» **What the task asks**
Copy nothing from the entries below except the lines from the one containing "else if o = 0xC" through the one containing "let s1 := if", and copy those exactly.

(Provided data begins)

/-- A write of a register of a ring pair, at its offset within the pair (R405). -/
def State.ringWrite (s : State) (b r o : Nat) (val : Word) : State :=
  let g := s.ring b r
  let sqOff := decide (g.sq.state = .disabled)
  let cqOff := decide (g.cq.state = .disabled)
  let size := val.extractLsb' 16 5
  if o = 0x00 then (if sqOff then s.updSq b r (fun x => { x with base := setBaseLo x.base val }) else s)
  else if o = 0x04 then (if sqOff then s.updSq b r (fun x => { x with base := setBaseHi x.base val }) else s)
  else if o = 0x08 then
    if val.getLsbD 31 then s.sqEnable b r val
    else if sqOff then s.updSq b r (fun x => { x with loc := val.getLsbD 30, sizeLog2 := size })
    else s.sqDisable b r
  else if o = 0x0C then s.sqTail b r val
  else if o = 0x18 then (if cqOff then s.updCq b r (fun x => { x with base := setBaseLo x.base val }) else s)
  else if o = 0x1C then (if cqOff then s.updCq b r (fun x => { x with base := setBaseHi x.base val }) else s)
  else if o = 0x20 then
    let irq (t : State) : State := t.updCq b r (fun x => { x with irqEn := val.getLsbD 3, vector := val.extractLsb' 0 3 })
    if val.getLsbD 31 then s.cqEnable b r val
    else if cqOff then (irq s).updCq b r (fun x => { x with loc := val.getLsbD 30, sizeLog2 := size })
    else if sqOff then (irq s).cqDisable b r
    else s
  else if o = 0x24 then s.cqHead b r val
  else if o = 0x2C then s.updCq b r (fun x => { x with delay := val.extractLsb' 16 16, count := val.extractLsb' 0 16 })
  else s

/-- A write of a register of a queue block, at its offset within the block (R405, R408, R409). -/
def State.blockWrite (s : State) (b o : Nat) (val : Word) : State :=
  if o = 0x8 then (if val.getLsbD 31 then s.clrCounts b else s)
  else if o = 0xC then s.updBlock b (fun q => { q with defTimeout := val })
  else if 0x100 ≤ o ∧ o < 0x200 then s.ringWrite b ((o - 0x100) / 0x40) ((o - 0x100) % 0x40) val
  else s

/-- A write of STW_CTRL (R570). -/
def State.stwCtrl (s : State) (val : Word) : State :=
  let s1 := if val.getLsbD 30 then s.clrLost else s
  if val.getLsbD 31 ∧ s.up then s1.stewardReset 0 else s1

/-- Words of a function's MSI-X table: 80 entries of PF0, eight of a VF (R431), four words each (notes/assumptions/25.md). -/
def msixWords (fn : Nat) : Nat := if fn = 0 then 320 else 32

/-- Offset of a function's MSI-X table in its BAR0 (R34, R41). -/
def msixBase (fn : Nat) : Nat := if fn = 0 then 0x20000 else 0x1000

/-- A BAR0 offset lies in the function's MSI-X table. -/
def inMsix (fn o : Nat) : Bool := decide (msixBase fn ≤ o ∧ o < msixBase fn + 4 * msixWords fn)

/-- A write of a word of a function's MSI-X table: the word is stored (R34, R41; notes/assumptions/25.md). -/
def State.msixWrite (s : State) (fn o : Nat) (val : Word) : State :=
  { s with host := { s.host with msixTable := SMap.set 0#32 s.host.msixTable (fn * 1024 + (o - msixBase fn) / 4) val } }

/-- A write of a PF0 register after READY (R34, R39, R506, R507, R568, R572, R610, R638); an offset with no writable field
discards it. -/
def State.pfWrite (s : State) (o : Nat) (val : Word) : State :=
  if o = 0x1008 then { s with host := { s.host with apertureBase := val.extractLsb' 0 9 } }
  else if o = 0x1018 then { s with tb := { s.tb with ctrlEn := val.getLsbD 31, periodMs := val.extractLsb' 0 10 } }
  else if o = 0x101C then (if val.getLsbD 29 then s.clrStepped else s)
  else if o = 0x1034 then s.clkoutWrite 0 val
  else if o = 0x1038 then s.clkoutWrite 1 val
  else if o = 0x200C then s.evtCons val
  else if o = 0x2010 then { s with stw := { s.stw with irqEn := val.getLsbD 31, minSev := val.extractLsb' 16 3 } }
  else if 0x8000 ≤ o ∧ o < 0x9000 then s.blockWrite 0 (o - 0x8000) val
  else if 0x10000 ≤ o ∧ o < 0x18000 then
    let p := (o - 0x10000) / 0x1000
    if s.host.sriov then s.mirrorHit p else s.blockWrite (1 + p) ((o - 0x10000) % 0x1000) val
  else if inMsix 0 o then s.msixWrite 0 o val
  else s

(Provided data ends)

» **Output below**
  else if o = 0xC then s.updBlock b (fun q => { q with defTimeout := val })
  else if 0x100 ≤ o ∧ o < 0x200 then s.ringWrite b ((o - 0x100) / 0x40) ((o - 0x100) % 0x40) val
  else s

/-- A write of STW_CTRL (R570). -/
def State.stwCtrl (s : State) (val : Word) : State :=
  let s1 := if val.getLsbD 30 then s.clrLost else s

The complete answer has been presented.